Rickson, I very much admire what you've done investing-wise. I've also looked at your investing strategy and find it interesting. I like examples of people who seem to be thinking "outside the box" and take a different path than the standard balanced portfolio. 

Unfortunately, for some people, success (and particularly early success) seems to be accompanied with a type of arrogance and condescending attitude towards others. Not a healthy personality trait, in my opinion and diminishes someone who I otherwise feel is a valuable member of the forum.


----------



## Rickson9 (Apr 9, 2009)

Spidey said:


> _Does that make you feel better? _
> 
> Rickson, I very much admire what you've done investing-wise. I've also looked at your investing strategy and find it interesting. I like examples of people who seem to be thinking "outside the box" and take a different path than the standard balanced portfolio.
> 
> Unfortunately, for some people, success (and particularly early success) seems to be accompanied with a type of arrogance and condescending attitude towards others. Not a healthy personality trait, in my opinion and diminishes someone who I otherwise feel is a valuable member of the forum.


You disagree with my assessment on what I feel is necessary to do well with option contracts, yet admit that you have avoided options and that they are not for you. 

I disagree with an individual's parenting techniques yet I have avoided having children and feel that they are not for me; this kind of logic makes sense to you?


----------



## Kirkland (Sep 15, 2009)

Theres a good book available on derivitives trading I read recently, it explains the models dealers use for options quite well. It's called Traders, Guns & Money (Nothing to do with guns, it's not a novel) I forget the author, but if you are serious about derivitives (options, etc) then this is something you'll be interested in reading. It also explained the Black & Scoles model and other such things.


----------



## Spidey (May 11, 2009)

_You disagree with my assessment on what I feel is necessary to do well with option contracts, yet admit that you have avoided options and that they are not for you. 
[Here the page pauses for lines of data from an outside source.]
-- ==== Sys2Proof/Laws/BaseFrames.lean ====
section
/-! SUPPORT. Frame lemmas: registers, events, ports, packets, the command engine's queues: each lemma `Dev.f_keeps` names the fields of the device that `Dev.f` may
change; every other field is as before. -/

open Sys2Proof

namespace Sys2Proof.Machine

theorem Dev.draw_keeps {d : Dev} {n : Nat} :
    Keeps [.free] d (Dev.draw d n).2 := by
  unfold Dev.draw
  dsimp only
  exact .set_free rfl .refl

theorem Dev.setReg_keeps {d : Dev} {a : Nat} {v : Word} :
    Keeps [.regs] d (Dev.setReg d a v) :=
  .set_regs rfl .refl

theorem Dev.setRegN_keeps {d : Dev} {a : Nat} {v : Nat} :
    Keeps [.regs] d (Dev.setRegN d a v) :=
  Dev.setReg_keeps.step rfl .refl

theorem Dev.raise_keeps {d : Dev} {i : Irq} :
    Keeps [.regs] d (Dev.raise d i) :=
  Dev.setReg_keeps.step rfl .refl

theorem Dev.setRegF_keeps {d : Dev} {a : Nat} {hi : Nat} {lo : Nat} {f : Nat} :
    Keeps [.regs] d (Dev.setRegF d a hi lo f) :=
  Dev.setRegN_keeps.step rfl .refl

theorem Dev.raiseIf_keeps {d : Dev} {c : Bool} {i : Irq} :
    Keeps [.regs] d (Dev.raiseIf d c i) :=
  .ite (Dev.raise_keeps.step rfl .refl) .refl

theorem Dev.countN_keeps {d : Dev} {a : Nat} {n : Nat} :
    Keeps [.regs] d (Dev.countN d a n) :=
  Dev.setRegN_keeps.step rfl .refl

theorem Dev.count_keeps {d : Dev} {a : Nat} :
    Keeps [.regs] d (Dev.count d a) :=
  Dev.countN_keeps.step rfl .refl

theorem Dev.log_keeps {d : Dev} {e : Ev} {params : Bytes} :
    Keeps [.regs, .evj] d (Dev.log d e params) := by
  unfold Dev.log
  extract_lets ps1
  exact .ite (Dev.raiseIf_keeps.step rfl (.set_evj rfl .refl)) (.ite (Dev.raise_keeps.step rfl (Dev.count_keeps.step rfl .refl)) (Dev.raise_keeps.step rfl (Dev.count_keeps.step rfl (.set_evj rfl .refl))))

theorem Dev.logKeyed_keeps {d : Dev} {key : Nat} {e : Ev} {limit : Nat} {params : Nat → Bytes} :
    Keeps [.regs, .rates, .evj] d (Dev.logKeyed d key e limit params) := by
  unfold Dev.logKeyed
  extract_lets r1 recent2
  exact .ite (Dev.log_keeps.step rfl (.set_rates rfl .refl)) (.set_rates rfl .refl)

theorem Dev.logLimited_keeps {d : Dev} {e : Ev} {limit : Nat} {params : Nat → Bytes} :
    Keeps [.regs, .rates, .evj] d (Dev.logLimited d e limit params) :=
  Dev.logKeyed_keeps.step rfl .refl

theorem Dev.countSearch_keeps {d : Dev} {f : Found} :
    Keeps [.regs] d (Dev.countSearch d f) := by
  unfold Dev.countSearch
  extract_lets d1 d2 d3
  have h4 : Keeps [.regs] d d1 := Dev.count_keeps.step rfl .refl
  have h5 : Keeps [.regs] d d2 := .ite (Dev.count_keeps.step rfl h4) h4
  have h6 : Keeps [.regs] d d3 := .ite (Dev.count_keeps.step rfl h5) h5
  exact .ite (Dev.count_keeps.step rfl h6) h6

theorem Dev.classRemove_keeps {d : Dev} {sid : Nat} :
    Keeps [.regs, .mat] d (Dev.classRemove d sid) := by
  unfold Dev.classRemove
  extract_lets kept1 y2
  exact Dev.countN_keeps.step rfl (.set_mat rfl .refl)

theorem Dev.entryDel_keeps {d : Dev} {a : Nat} :
    Keeps [.regs, .mat] d (Dev.entryDel d a) :=
  Dev.count_keeps.step rfl (.set_mat rfl .refl)

theorem Dev.classInstall_keeps {d : Dev} {k : ClassKey} {sid : Nat} :
    Keeps [.regs, .mat] d (Dev.classInstall d k sid) := by
  unfold Dev.classInstall
  split
  · exact .refl
  · extract_lets w1 ones2 e3 y4
    exact Dev.count_keeps.step rfl (.set_mat rfl .refl)

theorem Dev.entryPut_keeps {d : Dev} {a : Nat} {e : MatEntry} :
    Keeps [.regs, .mat] d (Dev.entryPut d a e) :=
  Dev.count_keeps.step rfl (.set_mat rfl .refl)

theorem Dev.modPort_keeps {d : Dev} {n : Nat} {f : Port → Port} :
    Keeps [.ports] d (Dev.modPort d n f) :=
  .ite (.set_ports rfl .refl) .refl

theorem Dev.modLane_keeps {d : Dev} {n : Nat} {f : Lane → Lane} :
    Keeps [.lanes] d (Dev.modLane d n f) :=
  .ite (.set_lanes rfl .refl) .refl

theorem Dev.modSa_keeps {d : Dev} {i : Nat} {f : Sa → Sa} :
    Keeps [.sec] d (Dev.modSa d i f) :=
  .set_sec rfl .refl

theorem Dev.secPass_keeps {d : Dev} {port : Nat} {sc : Nat} {t : SecTag} :
    Keeps [.sec] d (Dev.secPass d port sc t) :=
  Dev.modSa_keeps.step rfl .refl

theorem Dev.sendFlow_keeps {d : Dev} {n : Nat} {quanta : Nat} :
    Keeps [.ports] d (Dev.sendFlow d n quanta) := by
  unfold Dev.sendFlow
  extract_lets pfc1 body2
  exact Dev.modPort_keeps.step rfl .refl

theorem Dev.portCount_keeps {d : Dev} {n : Nat} {i : Nat} {amt : Nat} :
    Keeps [.regs, .ports] d (Dev.portCount d n i amt) := by
  unfold Dev.portCount
  split
  · exact .refl
  · extract_lets old1 new2 crossed3 d4
    have h5 : Keeps [.regs, .ports] d d4 := Dev.modPort_keeps.step rfl .refl
    exact Dev.raiseIf_keeps.step rfl h5

theorem Dev.queueFrame_keeps {d : Dev} {n : Nat} {f : TxFrame} :
    Keeps [.regs, .ports] d (Dev.queueFrame d n f) :=
  .ite (Dev.modPort_keeps.step rfl .refl) (Dev.portCount_keeps.step rfl .refl)

theorem Dev.sendXon_keeps {d : Dev} :
    Keeps [.ports] d (Dev.sendXon d) :=
  .foldl (fun _ _ => (.ite (Dev.sendFlow_keeps.step rfl .refl) .refl)) .refl

theorem Dev.sendXoff_keeps {d : Dev} {crossing : Bool} :
    Keeps [.regs, .ports] d (Dev.sendXoff d crossing) := by
  unfold Dev.sendXoff
  refine .foldl (fun y1 a2 => ?_) ?_
  · split
    · extract_lets d3
      have h4 : Keeps [.regs, .ports] y1 d3 := Dev.sendFlow_keeps.step rfl .refl
      exact .ite (Dev.portCount_keeps.step rfl h4) h4
    · exact .refl
  · exact .refl

theorem Dev.recountTx_keeps {d : Dev} {n : Nat} {len : Nat} {sent : Nat} :
    Keeps [.regs, .ports] d (Dev.recountTx d n len sent) := by
  unfold Dev.recountTx
  extract_lets put1 d2
  have h3 : Keeps [.regs, .ports] d d2 := Dev.modPort_keeps.step rfl .refl
  exact Dev.portCount_keeps.step rfl (Dev.portCount_keeps.step rfl h3)

theorem Dev.freeCells_keeps {d : Dev} {n : Nat} :
    Keeps [.ports, .belowXoff, .cellsHeld] d (Dev.freeCells d n) := by
  unfold Dev.freeCells
  extract_lets d1
  have h2 : Keeps [.ports, .belowXoff, .cellsHeld] d d1 := .set_cellsHeld rfl .refl
  exact .ite (Dev.sendXon_keeps.step rfl (.set_belowXoff rfl h2)) h2

theorem Dev.dropQueue_keeps {d : Dev} {n : Nat} {keep : Bool} :
    Keeps [.regs, .ports] d (Dev.dropQueue d n keep) := by
  unfold Dev.dropQueue
  extract_lets p1 lost2
  exact Dev.portCount_keeps.step rfl (Dev.modPort_keeps.step rfl .refl)

theorem Dev.takeCells_keeps {d : Dev} {n : Nat} :
    Keeps [.regs, .ports, .poolLow, .belowXoff, .cellsHeld] d (Dev.takeCells d n) := by
  unfold Dev.takeCells
  extract_lets d1 d2
  have h3 : Keeps [.regs, .ports, .poolLow, .belowXoff, .cellsHeld] d d1 := .set_cellsHeld rfl .refl
  have h4 : Keeps [.regs, .ports, .poolLow, .belowXoff, .cellsHeld] d d2 := .set_poolLow rfl h3
  exact .ite (Dev.sendXoff_keeps.step rfl (.set_belowXoff rfl h4)) h4

theorem Dev.cutFrame_keeps {d : Dev} {n : Nat} {counter : Nat} {sent : Nat} {t : TxNow} :
    Keeps [.regs, .ports] d (Dev.cutFrame d n counter sent t) := by
  unfold Dev.cutFrame
  extract_lets out1
  exact Dev.modPort_keeps.step rfl (Dev.portCount_keeps.step rfl (Dev.recountTx_keeps.step rfl .refl))

theorem Dev.passCells_keeps {d : Dev} {n : Nat} :
    Keeps [.regs, .ports, .poolLow, .belowXoff, .cellsHeld] d (Dev.passCells d n) := by
  unfold Dev.passCells
  extract_lets n1
  exact Dev.freeCells_keeps.step rfl (Dev.takeCells_keeps.step rfl .refl)

theorem Dev.reportStops_keeps {d : Dev} :
    Keeps [.regs, .sec, .evj] d (Dev.reportStops d) :=
  .foldl (fun _ _ => (Dev.log_keeps.step rfl (Dev.raise_keeps.step rfl .refl))) (.set_sec rfl .refl)

theorem Dev.saExhaust_keeps {d : Dev} {i : Nat} :
    Keeps [.regs, .sec, .evj] d (Dev.saExhaust d i) := by
  unfold Dev.saExhaust
  split
  · exact .refl
  · extract_lets port1 d2 y3
    have h4 : Keeps [.regs, .sec, .evj] d d2 := Dev.modSa_keeps.step rfl .refl
    split
    · exact Dev.log_keeps.step rfl (Dev.modSa_keeps.step rfl h4)
    · exact .set_sec rfl h4

theorem Dev.stomp_keeps {d : Dev} {n : Nat} {counter : Nat} :
    Keeps [.regs, .ports] d (Dev.stomp d n counter) := by
  unfold Dev.stomp
  split
  · exact Dev.cutFrame_keeps.step rfl .refl
  · exact .refl

theorem Dev.saUse_keeps {d : Dev} {i : Nat} {s : Sa} :
    Keeps [.regs, .sec, .evj, .ports] d (Dev.saUse d i s) := by
  unfold Dev.saUse
  extract_lets port1 d2 d3
  have h4 : Keeps [.regs, .sec, .evj, .ports] d d2 := Dev.portCount_keeps.step rfl (Dev.modSa_keeps.step rfl .refl)
  have h5 : Keeps [.regs, .sec, .evj, .ports] d d3 := .ite (Dev.log_keeps.step rfl (Dev.raise_keeps.step rfl h4)) h4
  exact .ite (Dev.saExhaust_keeps.step rfl h5) h5

theorem Dev.claimPkt_keeps {d : Dev} {pid : Nat} :
    Keeps [.rx] d (Dev.claimPkt d pid) :=
  .set_rx rfl .refl

theorem Dev.modSess_keeps {d : Dev} {sid : Nat} {f : Sess → Sess} :
    Keeps [.sess] d (Dev.modSess d sid f) :=
  .set_sess rfl .refl

theorem Dev.sendDatagram_keeps {d : Dev} {port : Nat} {sid : Nat} {queue : Nat} {v6 : Bool} {src : Nat} {mac : Nat} {ip : Nat} {udpPort : Nat} {packet : Bytes} :
    Keeps [.regs, .ports] d (Dev.sendDatagram d port sid queue v6 src mac ip udpPort packet) :=
  Dev.count_keeps.step rfl (Dev.queueFrame_keeps.step rfl .refl)

theorem Dev.freeSession_keeps {d : Dev} {sid : Nat} :
    Keeps [.regs, .latches, .sess, .mat] d (Dev.freeSession d sid) := by
  unfold Dev.freeSession
  extract_lets y1
  have h2 : Keeps [.regs, .latches, .sess, .mat] d y1 := Dev.classRemove_keeps.step rfl .refl
  exact .upd (fun p hp => by cases p <;> first | exact absurd hp (by decide) | rfl) h2

theorem Dev.sendBack_keeps {d : Dev} {k : RxPkt} {h : DktHdr} {payload : Bytes} :
    Keeps [.regs, .ports] d (Dev.sendBack d k h payload) :=
  Dev.sendDatagram_keeps.step rfl .refl

theorem Dev.dropPkt_keeps {d : Dev} {pid : Nat} :
    Keeps [.ports, .belowXoff, .rx, .cellsHeld] d (Dev.dropPkt d pid) := by
  unfold Dev.dropPkt
  split
  · exact .refl
  · exact Dev.freeCells_keeps.step rfl (.set_rx rfl .refl)

theorem Dev.sendPacket_keeps {d : Dev} {sid : Nat} {h : DktHdr} {payload : Bytes} :
    Keeps [.regs, .ports, .sess] d (Dev.sendPacket d sid h payload) := by
  unfold Dev.sendPacket
  split
  · exact .refl
  · extract_lets limit1 hdr2 d3
    have h4 : Keeps [.regs, .ports, .sess] d d3 := Dev.modSess_keeps.step rfl .refl
    exact Dev.sendDatagram_keeps.step rfl h4

theorem Dev.sendTx_keeps {d : Dev} {sid : Nat} {p : TxPkt} {retx : Bool} :
    Keeps [.regs, .ports, .sess] d (Dev.sendTx d sid p retx) :=
  Dev.sendPacket_keeps.step rfl .refl

theorem Dev.sendPlain_keeps {d : Dev} {sid : Nat} {type : Nat} {payload : Bytes} :
    Keeps [.regs, .ports, .sess] d (Dev.sendPlain d sid type payload) := by
  unfold Dev.sendPlain
  split
  · exact .refl
  · exact Dev.sendPacket_keeps.step rfl .refl

theorem Dev.sendFirst_keeps {d : Dev} {sid : Nat} {p : TxPkt} :
    Keeps [.regs, .ports, .sess] d (Dev.sendFirst d sid p) :=
  Dev.sendTx_keeps.step rfl (Dev.modSess_keeps.step rfl .refl)

theorem Dev.pumpOne_keeps {d : Dev} {sid : Nat} :
    KeepsO [.regs, .ports, .sess] d (fun r => r) (Dev.pumpOne d sid) := by
  unfold Dev.pumpOne
  split
  · exact .none
  · split
    · exact .none
    · split
      · exact .none
      · extract_lets pay1 rest2 last3 p4 out5
        refine .some ?_
        exact Dev.sendFirst_keeps.step rfl (Dev.modSess_keeps.step rfl .refl)

theorem Dev.fastResend_keeps {d : Dev} {sid : Nat} {h : DktHdr} :
    Keeps [.regs, .ports, .sess] d (Dev.fastResend d sid h) := by
  unfold Dev.fastResend
  split
  · exact .refl
  · extract_lets due1 d2
    have h3 : Keeps [.regs, .ports, .sess] d d2 := Dev.modSess_keeps.step rfl .refl
    exact .foldl (fun _ _ => (Dev.count_keeps.step rfl (Dev.sendTx_keeps.step rfl .refl))) h3

theorem Dev.pumpN_keeps {sid : Nat} {n : Nat} {d : Dev} :
    Keeps [.regs, .ports, .sess] d (Dev.pumpN sid n d) := by
  induction n generalizing sid d with
  | zero =>
    unfold Dev.pumpN
    exact .refl
  | succ n1 ih =>
    unfold Dev.pumpN
    split
    next z1 z2 z3 =>
      exact ih.step rfl ((Dev.pumpOne_keeps _ z3).step rfl .refl)
    · exact .refl

theorem Dev.pump_keeps {d : Dev} {sid : Nat} :
    Keeps [.regs, .ports, .sess] d (Dev.pump d sid) :=
  Dev.pumpN_keeps.step rfl .refl

theorem Dev.sendMessage_keeps {d : Dev} {sid : Nat} {queue : Nat} {tag : Nat} {data : Bytes} :
    Keeps [.regs, .ports, .sess] d (Dev.sendMessage d sid queue tag data) :=
  Dev.pump_keeps.step rfl (Dev.modSess_keeps.step rfl .refl)

theorem Dev.openMessage_keeps {d : Dev} {sid : Nat} {queue : Nat} {tag : Nat} {data : Bytes} :
    Keeps [.regs, .ports, .sess] d (Dev.openMessage d sid queue tag data) :=
  Dev.pump_keeps.step rfl (Dev.modSess_keeps.step rfl .refl)

theorem Dev.absorbAck_keeps {d : Dev} {sid : Nat} {h : DktHdr} :
    Keeps [.regs, .ports, .sess] d (Dev.absorbAck d sid h) := by
  unfold Dev.absorbAck
  extract_lets d1 d2
  have h3 : Keeps [.regs, .ports, .sess] d d1 := Dev.modSess_keeps.step rfl .refl
  have h4 : Keeps [.regs, .ports, .sess] d d2 := .ite (Dev.fastResend_keeps.step rfl h3) h3
  exact Dev.pump_keeps.step rfl h4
I disagree with an individual's parenting techniques yet I have avoided having children and feel that they are not for me; this kind of logic makes sense to you? _

I don't disagree that one should read the financial statements. All I've said was I've never found information in there that would be sufficient to educate the average investor on all the ins and outs of option trading.


----------



## humble_pie (Jun 7, 2009)

couple good options educational resources:

US online broker Tradeking's website offers a lot. Here are many educational blogs & videos plus one or more forums for all levels of options traders from beginner to advanced. Most of these appear to be free for site visitors, not just TK clients. The combination of ultra-low commish & obvious dedication to client education makes one wistful. But they don't have a canadian subsidiary & they are not allowed to sign up canadian resident clients.
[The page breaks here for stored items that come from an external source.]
theorem Dev.endSession_keeps {d : Dev} {sid : Nat} :
    Keeps [.regs, .latches, .imgWin, .evj, .ports, .belowXoff, .cellsHeld, .sess, .cqe, .mat, .lge, .vpl, .fmm] d (Dev.endSession d sid) := by
  unfold Dev.endSession
  extract_lets target1 d2
  have h3 : Keeps [.regs, .latches, .imgWin, .evj, .ports, .belowXoff, .cellsHeld, .sess, .cqe, .mat, .lge, .vpl, .fmm] d d2 := Dev.dropCalls_keeps.step rfl (Dev.imgOrphan_keeps.step rfl (Dev.cleanEngines_keeps.step rfl (Dev.dropSession_keeps.step rfl .refl)))
  exact Dev.leagueSessionEnded_keeps.step rfl h3

theorem Dev.runHere_keeps {d : Dev} {ctx : Nat} :
    Keeps [.regs, .cqe] d (Dev.runHere d ctx) :=
  Dev.count_keeps.step rfl (Dev.modFlight_keeps.step rfl .refl)

theorem Dev.placeOff_keeps {d : Dev} {ctx : Nat} {dom : Nat} :
    Keeps [.regs, .ports, .sess, .cqe, .rod] d (Dev.placeOff d ctx dom) := by
  unfold Dev.placeOff
  extract_lets y1 d2
  have h3 : Keeps [.regs, .ports, .sess, .cqe, .rod] d d2 := .set_rod rfl .refl
  split
  · exact .ite (Dev.finish_keeps.step rfl (Dev.count_keeps.step rfl h3)) h3
  · exact h3

theorem Dev.redirect_keeps {d : Dev} {ctx : Nat} {c : Cmd} {member : Nat} :
    Keeps [.regs, .ports, .sess, .cqe] d (Dev.redirect d ctx c member) := by
  unfold Dev.redirect
  split
  · split
    · extract_lets expiry1 mt2 tail3
      exact Dev.finishWith_keeps.step rfl (Dev.count_keeps.step rfl .refl)
  · exact Dev.finish_keeps.step rfl .refl
  · exact Dev.finish_keeps.step rfl .refl

theorem Dev.relay_keeps {d : Dev} {ctx : Nat} {c : Cmd} {member : Nat} {mirror : Option Nat} :
    Keeps [.free, .regs, .ports, .sess, .epochs, .cqe, .mat, .lge] d (Dev.relay d ctx c member mirror) := by
  unfold Dev.relay
  extract_lets inner1 d2 y3 d4
  have h5 : Keeps [.free, .regs, .ports, .sess, .epochs, .cqe, .mat, .lge] d d2 := Dev.count_keeps.step rfl (Dev.modFlight_keeps.step rfl .refl)
  have h6 : Keeps [.free, .regs, .ports, .sess, .epochs, .cqe, .mat, .lge] d d4 := .ite h5 (.set_lge rfl h5)
  exact Dev.leagueQueue_keeps.step rfl h6

theorem Dev.handTo_keeps {d : Dev} {ctx : Nat} {c : Cmd} {member : Nat} :
    Keeps [.free, .regs, .ports, .sess, .epochs, .cqe, .mat, .lge] d (Dev.handTo d ctx c member) :=
  .ite (Dev.runHere_keeps.step rfl .refl) (.ite (Dev.relay_keeps.step rfl .refl) (Dev.redirect_keeps.step rfl .refl))

theorem Dev.placeBy_keeps {d : Dev} {ctx : Nat} {c : Cmd} {results : List (Option Nat)} :
    Keeps [.free, .regs, .ports, .sess, .epochs, .cqe, .mat, .lge] d (Dev.placeBy d ctx c results) := by
  unfold Dev.placeBy
  extract_lets d1 r2 dev3 x4 mirrorEn5 mirror6
  have h7 : Keeps [.free, .regs, .ports, .sess, .epochs, .cqe, .mat, .lge] d d1 := Dev.count_keeps.step rfl .refl
  split
  · exact Dev.finishWith_keeps.step rfl (Dev.count_keeps.step rfl (Dev.countStatus_keeps.step rfl h7))
  · exact .ite (Dev.runHere_keeps.step rfl h7) (.ite (.ite (Dev.handTo_keeps.step rfl h7) (.ite (Dev.relay_keeps.step rfl h7) (Dev.endUnavailable_keeps.step rfl h7))) (.ite (Dev.handTo_keeps.step rfl h7) (Dev.endUnavailable_keeps.step rfl h7)))

theorem Dev.placeFound_keeps {d : Dev} {ctx : Nat} {op : Nat} {r : Option Nat} :
    Keeps [.free, .regs, .ports, .sess, .epochs, .cqe, .mat, .rod, .lge] d (Dev.placeFound d ctx op r) := by
  unfold Dev.placeFound
  split
  · exact .refl
  · split
    · exact .refl
    · extract_lets found1 mine2 words3 y4 d5 results6
      have h7 : Keeps [.free, .regs, .ports, .sess, .epochs, .cqe, .mat, .rod, .lge] d d5 := .set_rod rfl .refl
      exact .ite (.set_rod rfl .refl) (Dev.placeBy_keeps.step rfl h7)

theorem Dev.placeOwn_keeps {d : Dev} {ctx : Nat} {op : Nat} {word : Nat} :
    Keeps [.free, .regs, .ports, .sess, .epochs, .cqe, .mat, .rod, .lge] d (Dev.placeOwn d ctx op word) := by
  unfold Dev.placeOwn
  extract_lets d1
  have h2 : Keeps [.free, .regs, .ports, .sess, .epochs, .cqe, .mat, .rod, .lge] d d1 := Dev.countSearch_keeps.step rfl .refl
  split
  · exact Dev.placeFound_keeps.step rfl h2
  · exact Dev.placeOff_keeps.step rfl h2
  · exact Dev.placeOff_keeps.step rfl h2

theorem Dev.startPlacing_keeps {d : Dev} {ctx : Nat} :
    Keeps [.free, .regs, .ports, .sess, .epochs, .cqe, .mat, .rod, .lge] d (Dev.startPlacing d ctx) := by
  unfold Dev.startPlacing
  split
  · exact .refl
  · extract_lets words1 d2 idx3 y4
    have h5 : Keeps [.free, .regs, .ports, .sess, .epochs, .cqe, .mat, .rod, .lge] d d2 := Dev.modFlight_keeps.step rfl .refl
    exact .ite (.set_rod rfl h5) (.foldl (fun _ _ => (Dev.placeOwn_keeps.step rfl .refl)) h5)

theorem Dev.rodDown_keeps {d : Dev} {next : RodState} {cause : Nat} :
    Keeps [.free, .regs, .evj, .ports, .sess, .epochs, .cqe, .mat, .rod, .lge] d (Dev.rodDown d next cause) := by
  unfold Dev.rodDown
  extract_lets wasUp1 out2 wait3 y4 d5 d6 d7
  have h8 : Keeps [.free, .regs, .evj, .ports, .sess, .epochs, .cqe, .mat, .rod, .lge] d d5 := .set_rod rfl .refl
  have h9 : Keeps [.free, .regs, .evj, .ports, .sess, .epochs, .cqe, .mat, .rod, .lge] d d6 := .foldl (fun _ _ => (.ite .refl (Dev.placeOff_keeps.step rfl .refl))) h8
  have h10 : Keeps [.free, .regs, .evj, .ports, .sess, .epochs, .cqe, .mat, .rod, .lge] d d7 := .foldl (fun _ _ => (Dev.placeOwn_keeps.step rfl .refl)) h9
  exact .ite (Dev.log_keeps.step rfl (Dev.raise_keeps.step rfl h10)) h10

theorem Dev.takeAnswer_keeps {d : Dev} {sid : Nat} {tag : Nat} :
    KeepsO [.sess, .lge] d (fun r => r.2.2) (Dev.takeAnswer d sid tag) := by
  unfold Dev.takeAnswer
  split
  · intro r hr
    rw [Option.map_eq_some_iff] at hr
    obtain ⟨a, _, rfl⟩ := hr
    exact .set_lge rfl (Dev.modSess_keeps.step rfl .refl)
  · exact .none

theorem Dev.dropPortion_keeps {d : Dev} :
    Keeps [.mat, .lge] d (Dev.dropPortion d) :=
  .upd (fun p hp => by cases p <;> first | exact absurd hp (by decide) | rfl) .refl

theorem Dev.joined_keeps {d : Dev} {msg : Bytes} :
    Keeps [.mat, .lge] d (Dev.joined d msg) := by
  unfold Dev.joined
  split
  · extract_lets gen1 y2 d3
    have h4 : Keeps [.mat, .lge] d d3 := .set_lge rfl .refl
    exact .ite (Dev.dropPortion_keeps.step rfl h4) h4
  · exact .set_lge rfl .refl

theorem Dev.memberUpNow_keeps {d : Dev} {id : Nat} :
    Keeps [.regs, .evj, .lge] d (Dev.memberUpNow d id) := by
  unfold Dev.memberUpNow
  split
  · exact .refl
  · extract_lets y1 d2
    have h3 : Keeps [.regs, .evj, .lge] d d2 := .set_lge rfl .refl
    exact Dev.log_keeps.step rfl (Dev.raise_keeps.step rfl h3)

theorem Dev.keepaliveSend_keeps {d : Dev} :
    Keeps [.regs, .ports, .sess, .lge] d (Dev.keepaliveSend d) := by
  unfold Dev.keepaliveSend
  split
  · split
    · extract_lets st1
      exact Dev.leagueSend_keeps.step rfl .refl
    · exact .refl
  · exact .refl

theorem Dev.dirSet_keeps {d : Dev} {ctx : Nat} {c : Cmd} :
    Keeps [.regs, .ports, .sess, .cqe, .mat, .lge] d (Dev.dirSet d ctx c) := by
  unfold Dev.dirSet
  extract_lets p1 y2
  split
  · extract_lets w3 e4 err5 a6 k7 d8
    have h9 : Keeps [.regs, .ports, .sess, .cqe, .mat, .lge] d d8 := .set_lge rfl .refl
    exact .ite (Dev.finish_keeps.step rfl .refl) (.ite (Dev.finish_keeps.step rfl (.set_lge rfl .refl)) (.ite (Dev.finish_keeps.step rfl .refl) (.ite (Dev.finish_keeps.step rfl .refl) (Dev.finish_keeps.step rfl (.ite (Dev.entryDel_keeps.step rfl h9) (Dev.entryPut_keeps.step rfl h9))))))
http://www.tradeking.com/p/home/tradeking/education/learntotraderookies.tmpl


mark wolfinger is a former CBOE market-maker who now devotes himself to options education. He recently joined Tradeking as one of their online experts, so his articles & blog pieces will appear on TK's website above. In addition mark maintains his own blog:

http://blog.mdwoptions.com/options_for_rookies/2009/12/index.html

interesting factoid: wondering who owns/controls privately-held Tradeking, I turned up the info that investors are the bluest of the option world's blue. President is one Donato Montanaro, while major investors include OCA Ventures, the investment arm of the remaining partners who led O'Connor and Associates, a major CBOE founder and pioneer of standardized option trading, plus members of the Quick family, founders of the innovative brokerage Quick & Reilly.


----------



## leslie (May 25, 2009)

You are not going to get a lot of love if you treat responses that gave you exactly what you asked for with ...


stinsont said:


> If this isn't the place to discuss....


----------



## Rickson9 (Apr 9, 2009)

Determining the value of a company is a fundamental cornerstone of investing in options.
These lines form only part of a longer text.